▶ _What you should do_
Please repeat, from the entries that follow, the lines from the one containing "else (s.mg fun" through the one containing "payload := t.pointBytes" exactly, adding nothing.

▶ _Provided records_
Segment Open

/-- SESSION_IDLE_TIMEOUT (17 R729). -/
def execSessionIdleTimeout (ses : Fin 16) (t : Nat) (s : State) : Res :=
  let s0 := s.at t
  .next (match s0.session ses.val with
    | some k => if s0.now ≥ k.last + s0.idleNs ∧ k.running.isNone then s0.closeSession ses.val 1 else s0
    | none => s0)

/-! ## Fragments (17 R730 to R733) -/

/-- Whether a message header is one of a request (17 R730). -/
def headerOk (b : List Byte) : Bool :=
  decide (b.length ≤ 1200) && decide (field b 0 1 = 1) && decide (field b 2 1 % 2 = 0) && decide (field b 3 1 ≤ 63) &&
    decide (field b 8 2 = 0) && decide (field b 10 2 ≤ 1184) && decide (b.length = 16 + field b 10 2)

/-- A request is complete: every fragment up to the last has arrived (17 R731). -/
def FragReq.complete (f : FragReq) : Bool :=
  match f.last with
  | some n => (List.range (n + 1)).all (fun i => (tget none f.parts i).isSome)
  | none => false

/-- Payload bytes of a request, in FRAG order. -/
def FragReq.payload (f : FragReq) : List Byte := f.parts.flatMap (fun e => e.2.getD [])

/-- A request has all its fragments: it is answered again from the kept response, refused, or runs (17 R731 to R735). -/
def State.requestIn (s : State) (ses : Nat) (k : Session) (f : FragReq) : State :=
  let s1 := s.setSession ses (some { k with frags := k.frags.filter (fun g => g.req ≠ f.req), last := s.now })
  if k.running = some f.req then s1
  else match k.kept.find? (fun e => e.req = f.req) with
    | some e => s1.respond ses e
    | none =>
      let resp := fun st => { cmd := f.cmd, req := f.req, status := st : QmpResp }
      if k.kept.length = 32 ∧ k.kept.all (fun e => f.req < e.req) then s1.respond ses (resp 1)
      else if k.running.isSome then s1.respond ses (resp 6)
      else if f.payload.length ≠ f.total ∨ f.cmd = 0 ∨ f.cmd > 13 then s1.answer ses (resp 1)
      else s1.setSession ses (some { k with
        frags := k.frags.filter (fun g => g.req ≠ f.req), last := s.now, running := some f.req })

/-- A fragment joins the others of its request; those of a request that began more than 1 s ago are gone (17 R730, R731). -/
def State.fragment (s : State) (ses : Nat) (k : Session) (b : List Byte) : State :=
  let req := field b 4 4
  let old := (k.frags.find? (fun g => decide (g.req = req) && decide (s.now < g.at_ +
      1000000000))).getD { req := req, at_ := s.now, cmd := field b 1 1, total := field b 12 4 }
  let i := field b 3 1
  let f := { old with parts := tset none old.parts i (some (b.drop 16)),
                      last := if bitOf (field b 2 1) 1 then old.last else some i }
  if f.complete then s.requestIn ses k f
  else s.setSession ses (some { k with frags := k.frags.filter (fun g => g.req ≠ req) ++ [f] })

/-- QMP_FRAGMENT_RX (17 R730 to R733): a DTLS record of a session arrives. -/
def execQmpFragmentRx (ses : Fin 16) (b : List Byte) (t : Nat) (s : State) : Res :=
  let s0 := s.at t
  .next (if s0.on F.MOD_STATUS_HOLDUP ∨ b.length < 16 then s0 else
    match s0.session ses.val with
    | none => s0
    | some k =>
      let resp := fun st => { cmd := field b 1 1, req := field b 4 4, status := st : QmpResp }
      if !headerOk b then s0.respond ses.val (resp 1)
      else if field b 12 4 > 65536 then s0.respond ses.val (resp 7)
      else s0.fragment ses.val k b)

/-- QMP_FRAGMENT_TIMEOUT (17 R731): fragments not complete within 1 s are discarded without a response. -/
def execQmpFragmentTimeout (ses : Fin 16) (req : Nat) (t : Nat) (s : State) : Res :=
  let s0 := s.at t
  .next (match s0.session ses.val with
    | some k => s0.setSession ses.val (some { k with
        frags := k.frags.filter (fun g => decide (g.req ≠ req) || decide (s0.now < g.at_ + 1000000000)) })
    | none => s0)

/-! ## READ and WRITE (17 R734, R736, R737, 04 R166) -/

/-- `n` register words from an address, each by a load at level S (17 R736); none once a load is answered with an error. -/
def State.readWords (s : State) (a : Nat) : Nat → State × Option (List Byte)
  | 0 => (s, some [])
  | n + 1 =>
    let r := s.mgmtRead a
    match r.2 with
    | none => (r.1, none)
    | some v =>
      let q := r.1.readWords (a + 4) n
      (q.1, q.2.map (fun l => le 4 v ++ l))

/-- What a READ answers; a READ of points waits for the image it is served from (04 R166). MARK: DESIGN CHOICE: a READ that meets an
error response is answered REFUSED with reason 0 (assumption 124). -/
def State.readReq (s : State) (ses req : Nat) : ReadReq → Answer
  | .regs a n =>
    if n > 256 then s.status 7
    else if a % 4 ≠ 0 then s.status 1
    else
      let r := s.readWords a n
      match r.2 with
      | some l => r.1.ok l
      | none => r.1.refused 0
  | .points c l =>
    if l.length > 4096 then s.status 7
    else if c > 7 then s.status 1
    else (s.mg fun m => { m with reads := m.reads ++ [{ session := ses, req := req, cls := c, points := l }] }, none)

/-- READ (17 R734, R736, 04 R166). -/
def execRead (ses : Fin 16) (req : Nat) (r : ReadReq) (t : Nat) (s : State) : Res :=
  .next ((s.at t).request ses req 1 false false (fun u => u.readReq ses.val req r))

/-- Value and quality of points in the closed image, five bytes each (04 R165, R166). -/
def State.pointBytes (s : State) (l : List Nat) : List Byte :=
  l.flatMap (fun p => le 4 (s.closedVal p).v.toNat ++ [(s.closedVal p).q])

/-- The READs of points that the closed image of boundary `n` serves (04 R166). -/
def State.pointReads (s : State) (n : Nat) : State :=
  let due := s.mgmt.reads.filter (fun r => isBoundary r.cls n)
  let s1 := s.mg fun m => { m with reads := m.reads.filter (fun r => !isBoundary r.cls n) }
  s1.each due (fun t r => t.answer r.session (if r.points.any t.pointPoisoned
    then { cmd := 1, req := r.req, status := 4, payload := le 4 0 }
    else { cmd := 1, req := r.req, status := 0, payload := t.pointBytes r.points }))

/-- Level of the stores of a session: M on the service port, S on a plant port (17 R737). -/
def sessionLevel (port : Nat) : Nat := if port = 2 then 3 else 1

/-- One entry of a WRITE: the store, and its status (17 R737); a store to an island that is off is answered with an error (03 R108). -/
def State.writeEntry (s : State) (lv : Nat) (e : BitVec 32 × Word) : State × Nat :=
  let a := e.1.toNat
  if a % 4 ≠ 0 then (s.raise 0xE205 islMgmt (le 8 a), 2)
  else match s.offlineAt a with
    | some n => (s.noIsland islMgmt n, 4)
    | none =>
      let r := s.mgmtStore none lv a e.2
      match r.2 with
      | .done => (r.1, 0)
      | .denied => (r.1.raise 0xE205 islMgmt (le 8 a), 2)
      | .resBusy => (r.1, 5)

/-- The entries of a WRITE in order; none is executed once the session is gone (17 R737). -/
def State.writeAll (s : State) (ses lv : Nat) : List (BitVec 32 × Word) → State × List Byte
  | [] => (s, [])
  | e :: l =>
    if (s.session ses).isNone then (s, [])
    else
      let r := s.writeEntry lv e
      let q := r.1.writeAll ses lv l
      (q.1, le 2 r.2 ++ q.2)

/-- What a WRITE answers (17 R734, R737). -/
def State.writeReq (s : State) (ses : Nat) (l : List (BitVec 32 × Word)) : Answer :=
  if l.length > 64 then s.status 7
  else
    let port := ((s.session ses).map (fun k => k.port)).getD 0
    let r := s.writeAll ses (sessionLevel port) l
    r.1.ok r.2

/-- WRITE (17 R734, R737). -/
def execWrite (ses : Fin 16) (req : Nat) (l : List (BitVec 32 × Word)) (t : Nat) (s : State) : Res :=
  .next ((s.at t).request ses req 2 true false (fun u => u.writeReq ses.val l))

/-! ## SUMMARY and EVENTS (17 R741, R759, 16 R706) -/

/-- SUMMARY (17 R741, 16 R706). -/
def execSummary (ses : Fin 16) (req : Nat) (s : State) : Res :=
  .next (if s.get F.MOD_STATUS_STAGE < 2 then s else s.request ses req 4 false false (fun u => u.ok u.mgmt.snapshot))

/-- The record of a SEQ from the HBM ring or the archive. -/
def State.olderRec (s : State) (q : Nat) : Option EvRecord :=
  let r := s.fromRing q
  if !r.2 then some r.1
  else match EvRecord.parse (Memory.readN s.flash (s.archAddr q) 64) with
    | some a => if a.seq = q then some a else none
    | none => none

/-- The record of a SEQ, from the tail, the HBM ring or the archive (17 R759). -/
def State.heldRec (s : State) (q : Nat) : Option EvRecord :=
  match tget none s.nv.tail (q % 16384) with
  | some r => if r.seq = q then some r else s.olderRec q
  | none => s.olderRec q

/-- The records of the archive in flash (03 R135, 17 R756). -/
def State.archived (s : State) : List EvRecord :=
  let places := dedupN ((s.flash.filter (fun e => inSpan archiveBase 128849018880 e.1)).map (fun e => (e.1 - archiveBase) / 64))
  (places.filterMap (fun p => EvRecord.parse (Memory.readN s.flash (archiveBase + 64 * p) 64))).filter (fun r => decide (r.seq ≠ 0))

/-- The records held at or after a SEQ, in SEQ order: those of the archive that neither ring nor tail can hold, then the
latest ones (17 R750, R756, R759). -/
def State.heldFrom (s : State) (q : Nat) : List EvRecord :=
  let lo := max (max q 1) (s.nv.seq + 1 - 1048576)
  let arch := s.archived
  sortBy (fun (r : EvRecord) => r.seq) (arch.filter (fun r => decide (q ≤ r.seq) && decide (r.seq < lo))) ++
    (List.range (s.nv.seq + 1 - lo)).filterMap (fun i => s.heldRec (lo + i))

/-- What EVENTS answers (17 R759). -/
def State.eventsReq (s : State) (q count sev mask : Nat) : Answer :=
  if count > 256 then s.status 7
  else if count = 0 then s.status 1
  else
    let l := s.heldFrom q
    if l = [] then s.status 8
    else
      let m := (l.filter (fun r => decide (sev ≤ r.severity) && bitOf mask (r.code / 4096))).take count
      s.ok (le 8 ((m.head?.map (fun r => r.seq)).getD 0) ++ m.flatMap EvRecord.bytes)

/-- EVENTS (17 R759): FROM_SEQ, COUNT, minimum severity, block mask. -/
def execEvents (ses : Fin 16) (req : Nat) (from_ : BitVec 64) (count : Fin 65536) (sev : Fin 3) (mask : BitVec 16)
    (s : State) : Res :=
  .next (s.request ses req 8 false false (fun u => u.eventsReq from_.toNat count.val sev.val mask.toNat))

/-! ## SWAP, REJOIN, RESTART (09 R462, 16 R716) -/

/-- SWAP (09 R462, 17 R734, R735). -/
def execSwap (ses : Fin 16) (req : Nat) (t : Nat) (s : State) : Res :=
  .next ((s.at t).request ses req 7 true true (fun u =>
    if u.swapReason = 0 then u.swap.ok [] else u.swap.refused u.swapReason))

/-- REJOIN (17 R734, 09 R429). -/
def execRejoin (ses : Fin 16) (req : Nat) (t : Nat) (s : State) : Res :=
  .next ((s.at t).request ses req 12 true false (fun u => u.rejoin.ok []))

Segment Closed

▶ _Response_
    else (s.mg fun m => { m with reads := m.reads ++ [{ session := ses, req := req, cls := c, points := l }] }, none)

/-- READ (17 R734, R736, 04 R166). -/
def execRead (ses : Fin 16) (req : Nat) (r : ReadReq) (t : Nat) (s : State) : Res :=
  .next ((s.at t).request ses req 1 false false (fun u => u.readReq ses.val req r))

/-- Value and quality of points in the closed image, five bytes each (04 R165, R166). -/
def State.pointBytes (s : State) (l : List Nat) : List Byte :=
  l.flatMap (fun p => le 4 (s.closedVal p).v.toNat ++ [(s.closedVal p).q])

/-- The READs of points that the closed image of boundary `n` serves (04 R166). -/
def State.pointReads (s : State) (n : Nat) : State :=
  let due := s.mgmt.reads.filter (fun r => isBoundary r.cls n)
  let s1 := s.mg fun m => { m with reads := m.reads.filter (fun r => !isBoundary r.cls n) }
  s1.each due (fun t r => t.answer r.session (if r.points.any t.pointPoisoned
    then { cmd := 1, req := r.req, status := 4, payload := le 4 0 }
    else { cmd := 1, req := r.req, status := 0, payload := t.pointBytes r.points }))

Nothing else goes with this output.